There will be a lot of 200-400f/4 Lenses going cheap if this was the case 

I think the 3.5k price Tag is pretty well ballpark though, the Nikon 80-400f/4.5 is selling for around 2.7k so you can safely bet the Canon will be close to 1k more expensive, be worth it as well if they can maintain a constant f/4.

Would work perfectly on the 1DMK IV.


----------



## Lee Jay (May 20, 2014)

*Re: The Next \*



eml58 said:


> ...be worth it as well if they can maintain a constant f/4.



You realize how nutty that request is? It would be bigger (and more expensive) than the 200-400/4.


----------



## Orangutan (May 20, 2014)

*Re: The Next \*



Lee Jay said:


> eml58 said:
> 
> 
> > ...be worth it as well if they can maintain a constant f/4.
> ...



Not if it's an EF-S L 8)


----------



## Don Haines (May 20, 2014)

*Re: The Next \*



eml58 said:


> Dylan777 said:
> 
> 
> > $3499....same IQ as 200-400mm
> ...



The 70-200F4IS has about the same IQ as the 70-200F2.8IS
The 24-70F4IS has almost the same IQ as the 24-70F2.8

So a 100-400F5.6 (no internal teleconverter) could very well have the same IQ as the 200-400F4....

But however you slice it, it will not be inexpensive.


----------



## jrista (May 20, 2014)

*Re: The Next \*



Don Haines said:


> eml58 said:
> 
> 
> > Dylan777 said:
> ...



Your comparing midrange L lenses to each other. The Canon great white superteles are in an entirely different class, there isn't any kind of comparison to be made between any one of the 70-200's and even the 200mm or 300mm great white Ls, let alone the 100-400 L II and the 200-400 L.
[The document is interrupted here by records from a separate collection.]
-- ==== Sys2Proof/Laws/KeptLoopCmds.lean ====
section
/-! SUPPORT. Each operation and each meaning of LoopCmds, LoadCmds, RecordsCmds goes on and keeps the queue, the clock, canonical tables, and every part outside its list. -/
namespace Sys2Proof.Machine
open Sys2Proof

variable {pp : List Part}

theorem State.loopAfter_kept {off : Nat} {r0 s : State} (hk : Kept pp r0 s) (hm : Sub [.events, .recs, .loops] pp) : Kept pp r0 (State.loopAfter s off) := by
  unfold State.loopAfter
  repeat' (first | exact sub_of rfl hm | with_reducible first | assumption | intro _ | apply State.modAxis_kept | apply State.count_kept | exact rfl | apply ite_kept | split)

theorem execLoopRead_goes {rq : Rq} {off count : Nat} {s : State} (hm : Sub [.mail, .events, .recs, .loops] pp) : Goes pp s (execLoopRead rq off count s) := by
  unfold execLoopRead
  apply regRead_goes
  repeat' (first | exact sub_of rfl hm | with_reducible first | exact Kept.refl _ | assumption | intro _ | apply State.count_kept | apply State.loopAfter_kept | exact rfl)

theorem State.loopProposed_kept {l : List (Nat × Nat)} {r0 s : State} (hk : Kept pp r0 s) (hm : Sub [.loops] pp) : Kept pp r0 (State.loopProposed s l) := by
  unfold State.loopProposed
  repeat' (first | exact sub_of rfl hm | with_reducible first | assumption | intro _ | apply State.setLoop_kept | apply foldl_kept | exact rfl | apply ite_kept | split)

theorem State.loopStart_kept {n : Nat} {r0 s : State} (hk : Kept pp r0 s) (hm : Sub [.loops] pp) : Kept pp r0 (State.loopStart s n) := by
  unfold State.loopStart
  repeat' (first | exact sub_of rfl hm | with_reducible first | assumption | intro _ | apply State.when_kept | apply State.modLoop_kept | apply State.modAxis_kept | apply State.onLoops_kept | exact rfl | apply ite_kept | split)
  all_goals first | exact sub_of rfl hm | exact .inl (hm.mem (by decide)) | exact .inr fun _ => rfl | exact rfl | exact ⟨rfl, rfl⟩ | exact ⟨rfl, rfl, rfl, rfl, rfl⟩ | exact ⟨rfl, rfl, rfl⟩ | (refine .inr fun _ => ?_; (repeat' split) <;> exact rfl) | exact hk.same rfl rfl rfl (fun p => by cases p <;> first | exact .inr rfl | exact .inl (hm.mem (by decide))) | (repeat' split) <;> first | exact rfl | exact ⟨rfl, rfl⟩ | exact ⟨rfl, rfl, rfl, rfl, rfl⟩ | exact ⟨rfl, rfl, rfl⟩

theorem State.loopRestart_kept {n : Nat} {r0 s : State} (hk : Kept pp r0 s) (hm : Sub [.loops] pp) : Kept pp r0 (State.loopRestart s n) := by
  unfold State.loopRestart
  repeat' (first | exact sub_of rfl hm | with_reducible first | assumption | intro _ | apply State.when_kept | apply State.modLoop_kept | exact rfl)

theorem State.loopPut_kept {off w : Nat} {r0 s : State} (hk : Kept pp r0 s) (hm : Sub [.events, .loops] pp) : Kept pp r0 (State.loopPut s off w) := by
  unfold State.loopPut
  repeat' (first | exact sub_of rfl hm | with_reducible first | assumption | intro _ | apply State.when_kept | apply State.modLoop_kept | apply State.modAxis_kept | apply State.onLoops_kept | apply State.setLoop_kept | apply State.faultEv_kept | apply State.arm_kept | apply State.loopStart_kept | apply State.loopRestart_kept | exact rfl | apply ite_kept | split)
  all_goals first | exact sub_of rfl hm | exact .inl (hm.mem (by decide)) | exact .inr fun _ => rfl | exact rfl | exact ⟨rfl, rfl⟩ | exact ⟨rfl, rfl, rfl, rfl, rfl⟩ | exact ⟨rfl, rfl, rfl⟩ | (refine .inr fun _ => ?_; (repeat' split) <;> exact rfl) | exact hk.same rfl rfl rfl (fun p => by cases p <;> first | exact .inr rfl | exact .inl (hm.mem (by decide))) | (repeat' split) <;> first | exact rfl | exact ⟨rfl, rfl⟩ | exact ⟨rfl, rfl, rfl, rfl, rfl⟩ | exact ⟨rfl, rfl, rfl⟩

theorem State.loopWriteAll_kept {l : List (Nat × Nat)} {r0 s : State} (hk : Kept pp r0 s) (hm : Sub [.events, .store, .loops] pp) : Kept pp r0 (State.loopWriteAll s l) := by
  unfold State.loopWriteAll
  repeat' (first | exact sub_of rfl hm | with_reducible first | assumption | intro _ | apply State.cfgOwed_kept | apply State.loopPut_kept | apply foldl_kept | exact rfl)

theorem execLoopWrite_goes {rq : Rq} {off : Nat} {data : List Nat} {s : State} (hm : Sub [.mail, .events, .store, .loops] pp) : Goes pp s (execLoopWrite rq off data s) := by
  unfold execLoopWrite
  dsimp only
  repeat' (first | apply next_goes | split)
  repeat' (first | exact sub_of rfl hm | with_reducible first | exact Kept.refl _ | assumption | intro _ | apply State.ok_kept | apply State.refuse_kept | apply State.loopProposed_kept | apply State.loopWriteAll_kept | apply mailbox_kept | apply checked_kept | exact rfl | apply ite_kept | split)

theorem execLoopEnable_goes {n : Nat} {s : State} (hm : Sub [.events, .store, .loops] pp) : Goes pp s (execLoopEnable n s) := by
  unfold execLoopEnable
  apply onlyIf_goes
  repeat' (first | exact sub_of rfl hm | with_reducible first | exact Kept.refl _ | assumption | intro _ | apply State.loopProposed_kept | apply State.loopWriteAll_kept | exact rfl)

theorem execLoopRestart_goes {n : Nat} {s : State} (hm : Sub [.loops] pp) : Goes pp s (execLoopRestart n s) := by
  unfold execLoopRestart
  apply onlyIf_goes
  repeat' (first | exact sub_of rfl hm | with_reducible first | exact Kept.refl _ | assumption | intro _ | apply State.loopRestart_kept | exact rfl)

theorem execSupervisionFault_goes {n : Nat} {s : State} (hm : Sub [.events, .loops] pp) : Goes pp s (execSupervisionFault n s) := by
  unfold execSupervisionFault
  apply onlyIf_goes
  repeat' (first | exact sub_of rfl hm | with_reducible first | exact Kept.refl _ | assumption | intro _ | apply State.supervisionFault_kept | exact rfl)

theorem execCaptureArm_goes {n : Nat} {s : State} (hm : Sub [.loops] pp) : Goes pp s (execCaptureArm n s) := by
  unfold execCaptureArm
  apply onlyIf_goes
  repeat' (first | exact sub_of rfl hm | with_reducible first | exact Kept.refl _ | assumption | intro _ | apply State.arm_kept | exact rfl)

theorem execCaptureComplete_goes {n : Nat} {s : State} (hm : Sub [.events, .loops] pp) : Goes pp s (execCaptureComplete n s) := by
  unfold execCaptureComplete
  apply onlyIf_goes
  repeat' (first | exact sub_of rfl hm | with_reducible first | exact Kept.refl _ | assumption | intro _ | apply State.captureEnd_kept | exact rfl)

theorem execCapture_goes {rq : Rq} {b : Bulk} {dma : Option Nat} {s : State} (hm : Sub [.mail, .bulk] pp) : Goes pp s (execCapture rq b dma s) := by
  unfold execCapture
  apply bulkRead_goes
  repeat' (first | exact sub_of rfl hm | with_reducible first | exact Kept.refl _ | assumption | intro _ | exact rfl)

theorem execAxisTarget_goes {rq : Rq} {ax : Nat} {target : Int} {s : State} (hm : Sub [.mail, .loops] pp) : Goes pp s (execAxisTarget rq ax target s) := by
  unfold execAxisTarget
  apply plainCmd_goes
  repeat' (first | exact sub_of rfl hm | with_reducible first | exact Kept.refl _ | assumption | intro _ | apply State.modAxis_kept | exact rfl)

theorem execLoopConfigSave_goes  {s : State} (hm : Sub [.store, .recs] pp) : Goes pp s (execLoopConfigSave s) := by
  unfold execLoopConfigSave
  apply onlyIf_goes
  repeat' (first | exact sub_of rfl hm | exact .inl (hm.mem (by decide)) | exact .inr fun _ => rfl | with_reducible first | exact Kept.refl _ | assumption | intro _ | apply State.onRecs_kept | apply State.commitCfg_kept | exact rfl)

theorem execAxisEdge_goes {ax : Nat} {a b : Bool} {sin cos : Int} {s : State} (hm : Sub [.events, .recs, .loops] pp) : Goes pp s (execAxisEdge ax a b sin cos s) := by
  unfold execAxisEdge
  repeat' (first | apply onlyIf_goes | apply ite_goes)
  repeat' (first | exact sub_of rfl hm | with_reducible first | exact Kept.refl _ | assumption | intro _ | apply State.axisSample_kept | apply State.axisAnalogue_kept | exact rfl | apply ite_kept | split)

theorem execAxisIndex_goes {ax : Nat} {s : State} (hm : Sub [.loops] pp) : Goes pp s (execAxisIndex ax s) := by
  unfold execAxisIndex
  apply onlyIf_goes
  repeat' (first | exact sub_of rfl hm | with_reducible first | exact Kept.refl _ | assumption | intro _ | apply State.modAxis_kept | exact rfl)

theorem execAxisWireFault_goes {ax pair heldNs : Nat} {s : State} (hm : Sub [.events, .loops] pp) : Goes pp s (execAxisWireFault ax pair heldNs s) := by
  unfold execAxisWireFault
  apply onlyIf_goes
  repeat' (first | exact sub_of rfl hm | with_reducible first | exact Kept.refl _ | assumption | intro _ | apply State.when_kept | apply State.modAxis_kept | apply State.axisFault_kept | exact rfl)

theorem execAxisAmplitudeFault_goes {ax : Nat} {high : Bool} {s : State} (hm : Sub [.events, .loops] pp) : Goes pp s (execAxisAmplitudeFault ax high s) := by
  unfold execAxisAmplitudeFault
  repeat' (first | apply onlyIf_goes | apply ite_goes)
  repeat' (first | exact sub_of rfl hm | with_reducible first | exact Kept.refl _ | assumption | intro _ | apply State.modAxis_kept | apply State.axisFault_kept | exact rfl | apply ite_kept | split)

theorem execAxisStill_goes {ax : Nat} {s : State} (hm : Sub [.loops] pp) : Goes pp s (execAxisStill ax s) := by
  unfold execAxisStill
  apply onlyIf_goes
  repeat' (first | exact sub_of rfl hm | with_reducible first | exact Kept.refl _ | assumption | intro _ | apply State.modAxis_kept | exact rfl)

theorem execFaultev_goes {ax : Nat} {s : State} (hm : Sub [.events, .loops] pp) : Goes pp s (execFaultev ax s) := by
  unfold execFaultev
  apply onlyIf_goes
  repeat' (first | exact sub_of rfl hm | with_reducible first | exact Kept.refl _ | assumption | intro _ | apply State.faultEv_kept | exact rfl)

theorem execOutputOpen_goes {n heldUs : Nat} {s : State} (hm : Sub [.events, .loops] pp) : Goes pp s (execOutputOpen n heldUs s) := by
  unfold execOutputOpen
  repeat' (first | apply onlyIf_goes | apply ite_goes)
  repeat' (first | exact sub_of rfl hm | with_reducible first | exact Kept.refl _ | assumption | intro _ | apply State.when_kept | apply State.onLoops_kept | apply State.raise_kept | exact rfl | apply ite_kept | split)
  all_goals first | exact sub_of rfl hm | exact .inl (hm.mem (by decide)) | exact .inr fun _ => rfl | exact rfl | exact ⟨rfl, rfl⟩ | exact ⟨rfl, rfl, rfl, rfl, rfl⟩ | exact ⟨rfl, rfl, rfl⟩ | (refine .inr fun _ => ?_; (repeat' split) <;> exact rfl) | exact (Kept.refl _).same rfl rfl rfl (fun p => by cases p <;> first | exact .inr rfl | exact .inl (hm.mem (by decide))) | (repeat' split) <;> first | exact rfl | exact ⟨rfl, rfl⟩ | exact ⟨rfl, rfl, rfl, rfl, rfl⟩ | exact ⟨rfl, rfl, rfl⟩

theorem execAinBroken_goes {n : Nat} {value : Int} {s : State} (hm : Sub [.loops] pp) : Goes pp s (execAinBroken n value s) := by
  unfold execAinBroken
  apply onlyIf_goes
  repeat' (first | exact sub_of rfl hm | with_reducible first | exact Kept.refl _ | assumption | intro _ | apply State.putAin_kept | exact rfl)

theorem State.driveFrames_kept  {r0 s : State} (hk : Kept pp r0 s) (hm : Sub [.loops, .can] pp) : Kept pp r0 (State.driveFrames s) := by
  unfold State.driveFrames
  repeat' (first | exact sub_of rfl hm | with_reducible first | assumption | intro _ | apply State.modCtrl_kept | apply State.onLoops_kept | apply State.startFrame_kept | apply foldl_kept | exact rfl | apply ite_kept | split)
  all_goals first | exact sub_of rfl hm | exact .inl (hm.mem (by decide)) | exact .inr fun _ => rfl | exact rfl | exact ⟨rfl, rfl⟩ | exact ⟨rfl, rfl, rfl, rfl, rfl⟩ | exact ⟨rfl, rfl, rfl⟩ | (refine .inr fun _ => ?_; (repeat' split) <;> exact rfl) | exact hk.same rfl rfl rfl (fun p => by cases p <;> first | exact .inr rfl | exact .inl (hm.mem (by decide))) | (repeat' split) <;> first | exact rfl | exact ⟨rfl, rfl⟩ | exact ⟨rfl, rfl, rfl, rfl, rfl⟩ | exact ⟨rfl, rfl, rfl⟩

theorem execDriveFramePeriod_goes  {s : State} (hm : Sub [.loops, .can] pp) : Goes pp s (execDriveFramePeriod s) := by
  unfold execDriveFramePeriod
  repeat' (first | apply onlyIf_goes | split)
  repeat' (first | exact sub_of rfl hm | with_reducible first | exact Kept.refl _ | assumption | intro _ | apply State.driveFrames_kept | exact rfl | apply ite_kept | split)

theorem State.loadEvent_kept {i : Nat} {r0 s : State} (hk : Kept pp r0 s) (hm : Sub [.load] pp) : Kept pp r0 (State.loadEvent s i) := by
  unfold State.loadEvent
  repeat' (first | exact sub_of rfl hm | with_reducible first | assumption | intro _ | apply State.onLoad_kept | exact rfl)

theorem State.loadAfter_kept {off : Nat} {r0 s : State} (hk : Kept pp r0 s) (hm : Sub [.load] pp) : Kept pp r0 (State.loadAfter s off) := by
  unfold State.loadAfter
  repeat' (first | exact sub_of rfl hm | with_reducible first | assumption | intro _ | apply State.modChan_kept | apply State.count_kept | exact rfl | apply ite_kept | split)

theorem State.takeMeas_kept {meas : List (Nat × Int)} {vload : Int} {mean : Nat} {r0 s : State} (h : Kept pp r0 s)
    (hm : Sub [.load] pp) : Kept pp r0 (s.takeMeas meas vload mean) := by
  unfold State.takeMeas
  have h1 : Kept pp r0 (forEach chanNums (fun n t => t.modChan n fun c =>
      { c with i := if c.on then satN 65535 (nth (0, 0) meas n).1 else 0, dt := (nth (0, 0) meas n).2,
               clamp := c.clamp && decide (0 < (nth (0, 0) meas n).1) }) s) :=
    forEach_kept (fun _ _ h => State.modChan_kept h hm) h
  exact State.onLoad_kept (fun _ => rfl) h1 hm

theorem Goes.after {r s : State} {o : Host.Outcome State Fault Refusal} (h : Kept pp r s) (g : Goes pp s o) : Goes pp r o := by
  obtain ⟨t, e, k⟩ := g
  exact ⟨t, e, h.comp k⟩

theorem execLoadRead_goes {rq : Rq} {off count : Nat} {meas : List (Nat × Int)} {vload : Int} {mean : Nat} {s : State}
    (hm : Sub [.mail, .load] pp) : Goes pp s (execLoadRead rq off count meas vload mean s) := by
  unfold execLoadRead
  exact Goes.after (State.takeMeas_kept (Kept.refl s) (sub_of rfl hm))
    (regRead_goes (fun _ _ h => State.loadAfter_kept h (sub_of rfl hm)) (sub_of rfl hm))

theorem execChStatus_goes {rq : Rq} {meas : List (Nat × Int)} {vload : Int} {mean : Nat} {s : State}
    (hm : Sub [.mail, .load] pp) : Goes pp s (execChStatus rq meas vload mean s) := by
  unfold execChStatus
  exact Goes.after (State.takeMeas_kept (Kept.refl s) (sub_of rfl hm)) (readCmd_goes (sub_of rfl hm))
It's highly unlikely that a midrange L-series lens that costs anywhere between $2000 and $3500 will have the same IQ as the $10,000 200-400 L. It just ain't going to happen. The longer zoom range alone is going to dictate that it won't happen. The extra 100mm of focal length is going to put additional stress at some other focal length (it's all tradeoffs, either less zoom range but better IQ across the range, or more zoom range with IQ losses somewhere), and for Canon to make it true "supertele" quality would mean it would HAVE to cost at least as much as if not MORE than the 200-400 (even without a built-in TC).


----------



## sanj (May 20, 2014)

*Re: The Next \*



Dylan777 said:


> $3499....same IQ as 200-400mm



Wishes!!


----------



## AvTvM (May 20, 2014)

*Re: The Next \*



Dylan777 said:


> $3499....same IQ as 200-400mm



+1 ;-)

And, hey Canon: don't bother to build a 1.4x TC into this one ... we've got a TcC already. Just make the lens constant f/2.8, small, light, cheap and high-IQ. 
Lol. 



Golden unicorn with crystal horn!


----------



## Mt Spokane Photography (May 20, 2014)

*Re: The Next \*



Orangutan said:


> Lee Jay said:
> 
> 
> > eml58 said:
> ...


 
Show us your calculations. A 100-400mm ef-s lens is not going to be noticeably smaller or cheaper, just because its EF-s, because the front element size is set by the f/4 aperture , EF-s only matters for wide angle lenses. That's why we do not have 400mm ef-s lenses, they are the same size and cost.


----------



## Chaitanya (May 20, 2014)

*Re: The Next \*

so just in time to photograph a snowman riding an unicorn.


----------



## rs (May 20, 2014)

*Re: The Next \*



Orangutan said:


> Lee Jay said:
> 
> 
> > eml58 said:
> ...


The smaller imaging circle doesn't reduce the physical size of the lens when the angle of view is narrower than 45 degrees (longer than 50mm in FF terms).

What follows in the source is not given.